The Central Highlands of Florida is a geomorphological region of ridges, elevated areas called uplands, and valleys that extend up the center of the Florida peninsula from a point northwest of Lake Okeechobee to northern Florida. Most of the ridges and lower elevations and the major valleys are parallel to each other and to the Atlantic Coast of Florida.

==Extent==
The Central Highlands of Florida consists of several ridges and other elevated areas separated by a pair of broad valleys extending down the middle of the Florida Peninsula, most of which are oriented more or less north-south, parallel to the Atlantic Coast of Florida. It is bordered to the east by the Atlantic Coastal Lowlands and to the west by the Gulf Coastal Lowlands of Florida, which meet to the south of the Central Highlands. Major segments of the larger rivers in the Central Highlands, including the Withlacoochee, Oklawaha, St. Johns, Econolockhatchee, Kissimmee, and Peace rivers, as well as lines of lakes, are also parallel to the coast. The southern end of the Highlands is at a point northwest of Lake Okeechobee in southern Highlands County, while the northern end has been variously defined as either the Florida-Georgia border or the Cody Scarp across southern Alachua County, in the latter case with the area north of the Cody Scarp assigned to the Northern Highlands.

==Ridges==
The Central Highlands of Florida includes several long narrow ridges that are parallel to each other and to the Atlantic coast. The longest and must prominent ridges are the Lake Wales Ridge on the east side, with a maximum elevation above sea level of 312 ft, the highest in peninsular Florida, running about 120 mi from southern Highlands County to southern Lake County and the Brooksville Ridge on the west side, up to 300 ft above sea level, running about 177 km from southeastern Pasco County to eastern Gilchrist County, Those two ridges and the Winter Haven and Orlando ridges are the highest features in the Central Highlands. The Mount Dora Ridge runs from east of the northern end of the Lake Wales Ridge in western Orange County to southeastern Putnam County. The shorter Crescent City and Orlando ridges are east of the Mount Dora Ridge.

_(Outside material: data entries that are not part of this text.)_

/-- A word whose `rsv` is 0 is made of its other three fields. -/
theorem commandWord_commandFields {w : CommandWord} (h : (commandFields w).rsv = 0) :
    commandWord (commandFields w).op (commandFields w).a (commandFields w).b = w := by
  have hw : w.extractLsb' 28 4 ++ w.extractLsb' 24 4 ++ w.extractLsb' 12 12 ++ w.extractLsb' 0 12 = w := by
    rw [BitVec.extractLsb'_append_extractLsb'_eq_extractLsb' (show 28 = 24 + 4 from rfl),
      BitVec.extractLsb'_append_extractLsb'_eq_extractLsb' (show 24 = 12 + 12 from rfl),
      BitVec.extractLsb'_append_extractLsb'_eq_extractLsb' (show 12 = 0 + 12 from rfl)]
    exact BitVec.extractLsb'_eq_self
  have hrsv : w.extractLsb' 24 4 = 0 := h
  rw [hrsv] at hw
  exact hw

theorem encode_eq_commandWord (i : Instr) : encode i = commandWord i.fields.op i.fields.a i.fields.b := by
  cases i <;> rfl

theorem fields_rsv (i : Instr) : i.fields.rsv = 0 := by cases i <;> rfl

@[simp] theorem commandFields_encode (i : Instr) : commandFields (encode i) = i.fields := by
  rw [encode_eq_commandWord, commandFields_commandWord, ← fields_rsv i]

/-- A slice of a slice is a slice. -/
theorem extractLsb'_extractLsb' {n start k len len' : Nat} (h : k + len ≤ len') (x : BitVec n) :
    (x.extractLsb' start len').extractLsb' k len = x.extractLsb' (start + k) len := by
  ext j hj
  simp only [BitVec.getElem_extractLsb', BitVec.getLsbD_extractLsb', Nat.add_assoc]
  simp only [show k + j < len' by omega, decide_true, Bool.true_and]

theorem eq_ofNat_of_toNat {n k : Nat} {x : BitVec n} (h : x.toNat = k) : x = BitVec.ofNat n k := by
  rw [← h, BitVec.ofNat_toNat, BitVec.setWidth_eq]

/-! ### Operands -/

/-- An operand is read from a field exactly when the field is the operand, zero-extended (30_encoding.md R93). -/
theorem operand_eq_some {n : Nat} (hn : n ≤ 12) {field : BitVec 12} {x : BitVec n} :
    operand n field = some x ↔ field = x.setWidth 12 := by
  have hpow : 2 ^ n ≤ 2 ^ 12 := Nat.pow_le_pow_right (by decide) hn
  have hx := x.isLt
  simp only [operand, ← BitVec.toNat_inj, BitVec.toNat_setWidth, Nat.mod_eq_of_lt (hx.trans_le hpow)]
  constructor
  · intro h
    split at h
    · cases h
      rw [BitVec.toNat_setWidth, Nat.mod_eq_of_lt ‹_›]
    · cases h
  · intro h
    rw [if_pos (h ▸ hx), Option.some.injEq, ← BitVec.toNat_inj, BitVec.toNat_setWidth, h, Nat.mod_eq_of_lt hx]

theorem oneOperand_eq_ok {n : Nat} (hn : n ≤ 12) {f : CommandFields} {mk : BitVec n → Instr} {i : Instr} :
    oneOperand n f mk = .ok i ↔ ∃ x, f.a = x.setWidth 12 ∧ f.b = 0 ∧ i = mk x := by
  simp only [oneOperand, ← operand_eq_some hn]
  cases operand n f.a with
  | none => simp
  | some x =>
    dsimp only
    split <;> simp_all [eq_comm (a := i)]

theorem twoOperands_eq_ok {n k : Nat} (hn : n ≤ 12) (hk : k ≤ 12) {f : CommandFields}
    {mk : BitVec n → BitVec k → Instr} {i : Instr} :
    twoOperands n k f mk = .ok i ↔ ∃ x y, f.a = x.setWidth 12 ∧ f.b = y.setWidth 12 ∧ i = mk x y := by
  simp only [twoOperands, ← operand_eq_some hn, ← operand_eq_some hk]
  cases operand n f.a with
  | none => simp
  | some x => cases operand k f.b <;> simp [eq_comm (a := i)]

theorem noOperand_eq_ok {f : CommandFields} {i j : Instr} :
    noOperand f j = .ok i ↔ f.a = 0 ∧ f.b = 0 ∧ i = j := by
  unfold noOperand
  split
  · simp_all
  · split <;> simp_all [eq_comm (a := i)]

/-! ### Decoding is the inverse of encoding -/

/-- The opcode map reads a command from exactly the fields the command is written with (30_encoding.md R94). -/
theorem decodeOpcode_fields (i : Instr) : decodeOpcode i.fields = .ok i := by
  cases i with
  | init pm sw => rfl
  | admitProc pid => exact (oneOperand_eq_ok (by decide)).mpr ⟨pid, rfl, rfl, rfl⟩
  | lookup pid => exact (oneOperand_eq_ok (by decide)).mpr ⟨pid, rfl, rfl, rfl⟩
  | translate base va => exact (twoOperands_eq_ok (by decide) (by decide)).mpr ⟨base, va, rfl, rfl, rfl⟩
  | resolve pid va => exact (twoOperands_eq_ok (by decide) (by decide)).mpr ⟨pid, va, rfl, rfl, rfl⟩
  | memrd pa => exact (oneOperand_eq_ok (by decide)).mpr ⟨pa, rfl, rfl, rfl⟩
  | memwr pa data => exact (twoOperands_eq_ok (by decide) (by decide)).mpr ⟨pa, data, rfl, rfl, rfl⟩
  | swrd sa => exact (oneOperand_eq_ok (by decide)).mpr ⟨sa, rfl, rfl, rfl⟩
  | pterd base vpn => exact (twoOperands_eq_ok (by decide) (by decide)).mpr ⟨base, vpn, rfl, rfl, rfl⟩
  | csrrd n => exact (oneOperand_eq_ok (by decide)).mpr ⟨n, rfl, rfl, rfl⟩
  | teardown => rfl

theorem fields_of_oneOperand {n : Nat} (hn : n ≤ 12) {f : CommandFields} {mk : BitVec n → Instr} {i : Instr}
    (hmk : ∀ x, (mk x).fields = ⟨f.op, f.rsv, x.setWidth 12, 0⟩) (h : oneOperand n f mk = .ok i) : i.fields = f := by
  obtain ⟨x, ha, hb, rfl⟩ := (oneOperand_eq_ok hn).mp h
  rw [hmk, ← ha, ← hb]

theorem fields_of_twoOperands {n k : Nat} (hn : n ≤ 12) (hk : k ≤ 12) {f : CommandFields}
    {mk : BitVec n → BitVec k → Instr} {i : Instr}
    (hmk : ∀ x y, (mk x y).fields = ⟨f.op, f.rsv, x.setWidth 12, y.setWidth 12⟩)
    (h : twoOperands n k f mk = .ok i) : i.fields = f := by
  obtain ⟨x, y, ha, hb, rfl⟩ := (twoOperands_eq_ok hn hk).mp h
  rw [hmk, ← ha, ← hb]

/-- The fields of the command the opcode map reads are the fields it was read from: none of their bits is dropped. -/
theorem fields_of_decodeOpcode {f : CommandFields} {i : Instr} (hr : f.rsv = 0) (h : decodeOpcode f = .ok i) :
    i.fields = f := by
  obtain ⟨op, rsv, a, b⟩ := f
  subst hr
  unfold decodeOpcode at h
  split at h
  case h_12 => cases h
  all_goals
    rename_i hop
    obtain rfl := eq_ofNat_of_toNat hop
  case h_1 => cases h; rfl
  case h_4 | h_5 | h_7 | h_9 => exact fields_of_twoOperands (by decide) (by decide) (fun _ _ => rfl) h
  case h_11 =>
    obtain ⟨rfl, rfl, rfl⟩ := noOperand_eq_ok.mp h
    rfl
  all_goals exact fields_of_oneOperand (by decide) (fun _ => rfl) h

theorem decode_of_rsv_zero {w : CommandWord} (h : (commandFields w).rsv = 0) :
    decode w = decodeOpcode (commandFields w) := if_neg (not_not.mpr h)

theorem decode_of_rsv_ne_zero {w : CommandWord} (h : (commandFields w).rsv ≠ 0) :
    decode w = .error .reservedField := if_pos h

/-- A word decodes to a command exactly when it is the command's encoding. -/
theorem decode_eq_ok_iff {w : CommandWord} {i : Instr} : decode w = .ok i ↔ encode i = w := by
  constructor
  · intro h
    by_cases hr : (commandFields w).rsv = 0
    · rw [decode_of_rsv_zero hr] at h
      rw [encode_eq_commandWord, fields_of_decodeOpcode hr h, commandWord_commandFields hr]
    · rw [decode_of_rsv_ne_zero hr] at h
      cases h
  · rintro rfl
    have hr : (commandFields (encode i)).rsv = 0 := by rw [commandFields_encode, fields_rsv]
    rw [decode_of_rsv_zero hr, commandFields_encode, decodeOpcode_fields]

/-- Settles O2: a command's encoding is one word that decodes to it. -/
theorem decodeOfEncode : Obligations.DecodeOfEncode := fun _ => decode_eq_ok_iff.mpr rfl

/-- Settles O3: a command's encoding is the only word that decodes to it. -/
theorem encodeOfDecode : Obligations.EncodeOfDecode := fun _ _ h => decode_eq_ok_iff.mp h

/-- Settles O1: each word is the encoding of its command. -/
theorem specWordsDecode : Obligations.SpecWordsDecode := by
  simp only [Obligations.SpecWordsDecode, decode_eq_ok_iff]
  decide

/-! ### The malformed words of 30_encoding.md R97 -/

/-- An operand field is rejected exactly when one of the bits above the operand is not 0. -/
theorem operand_eq_none {n k : Nat} (h : n + k = 12) {field : BitVec 12} :
    operand n field = none ↔ field.extractLsb' n k ≠ 0 := by
  have hlt : field.toNat < 2 ^ n * 2 ^ k := by rw [← pow_add, h]; exact field.isLt
  have hquot : field.toNat >>> n % 2 ^ k = field.toNat / 2 ^ n := by
    rw [Nat.shiftRight_eq_div_pow, Nat.mod_eq_of_lt (Nat.div_lt_of_lt_mul hlt)]
  have hzero : field.extractLsb' n k = 0 ↔ field.toNat < 2 ^ n := by
    rw [← BitVec.toNat_inj, BitVec.extractLsb'_toNat, hquot]
    exact Nat.div_eq_zero_iff_lt (Nat.two_pow_pos n)
  simp only [operand, ne_eq, hzero]
  split <;> simp_all

theorem oneOperand_rejects {n k : Nat} (h : n + k = 12) {f : CommandFields} {mk : BitVec n → Instr} :
    (∃ e, oneOperand n f mk = .error e) ↔ f.a.extractLsb' n k ≠ 0 ∨ f.b ≠ 0 := by
  rw [oneOperand, ← operand_eq_none h]
  cases operand n f.a with
  | none => simp
  | some x => dsimp only; split <;> simp_all

theorem twoOperands_rejects {n n' k k' : Nat} (h : n + k = 12) (h' : n' + k' = 12) {f : CommandFields}
    {mk : BitVec n → BitVec n' → Instr} :
    (∃ e, twoOperands n n' f mk = .error e) ↔ f.a.extractLsb' n k ≠ 0 ∨ f.b.extractLsb' n' k' ≠ 0 := by
  rw [twoOperands, ← operand_eq_none h, ← operand_eq_none h']
  cases operand n f.a with
  | none => simp
  | some x => cases operand n' f.b <;> simp

theorem noOperand_rejects {f : CommandFields} {i : Instr} :
    (∃ e, noOperand f i = .error e) ↔ f.a ≠ 0 ∨ f.b ≠ 0 := by
  unfold noOperand
  split
  · simp_all
  · split <;> simp_all

/-- The conditions of 30_encoding.md R97 on the operands of a word, by its opcode. -/
def CommandFields.BadOperands (f : CommandFields) : Prop :=
  f.op ∈ ([0x0, 0xB, 0xC, 0xD, 0xE] : List (BitVec 4)) ∨
  (f.op = 0xF ∧ f.a ≠ 0) ∨
  (f.op ∈ ([0x2, 0x3, 0x6, 0x8, 0xA, 0xF] : List (BitVec 4)) ∧ f.b ≠ 0) ∨
  (f.op ∈ ([0x2, 0x3, 0x4, 0x5, 0x6, 0x7, 0x9, 0xA] : List (BitVec 4)) ∧ f.a.extractLsb' 8 4 ≠ 0) ∨
  (f.op = 0x8 ∧ f.a.extractLsb' 9 3 ≠ 0) ∨
  (f.op ∈ ([0x4, 0x5, 0x7] : List (BitVec 4)) ∧ f.b.extractLsb' 8 4 ≠ 0) ∨
  (f.op = 0x9 ∧ f.b.extractLsb' 6 6 ≠ 0)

West of the Lake Wales Ridge are the Winter Haven Ridge and what has been called its southern extension, the Lake Henry Ridge. West of the Winter Haven Ridge is the Lakeland Ridge. The three ridges are in Polk County. Other ridges in the Central Highlands include the Deland, Cotton Plant, and Gordonville ridges The larger ridges are long, straight, narrow, and parallel. The ridges have been described as relict beach ridges created when sea levels stood higher in the past.

==Hills and uplands==
Uplands are areas with elevations intermediate between those of the higher ridges and the valleys and with lower relief than the ridges. Named elevated features include the Lake, Marion, Polk, and Sumter uplands; the Fairfield Hills, Ocala Hills, and Rock Ridge Hills; and Martel Hill and Geneva Hill.

==Valleys==
The Central Highlands of Florida includes several valleys. The major valleys, the Central and Western Valleys, run parallel to the ridges, and thus to the Atlantic Coast. The floors of the valleys are generally between 50 and 100 feet above sea level. The St. Johns River Offset, the middle reach of the St. Johns River, also flows through the Central Highlands.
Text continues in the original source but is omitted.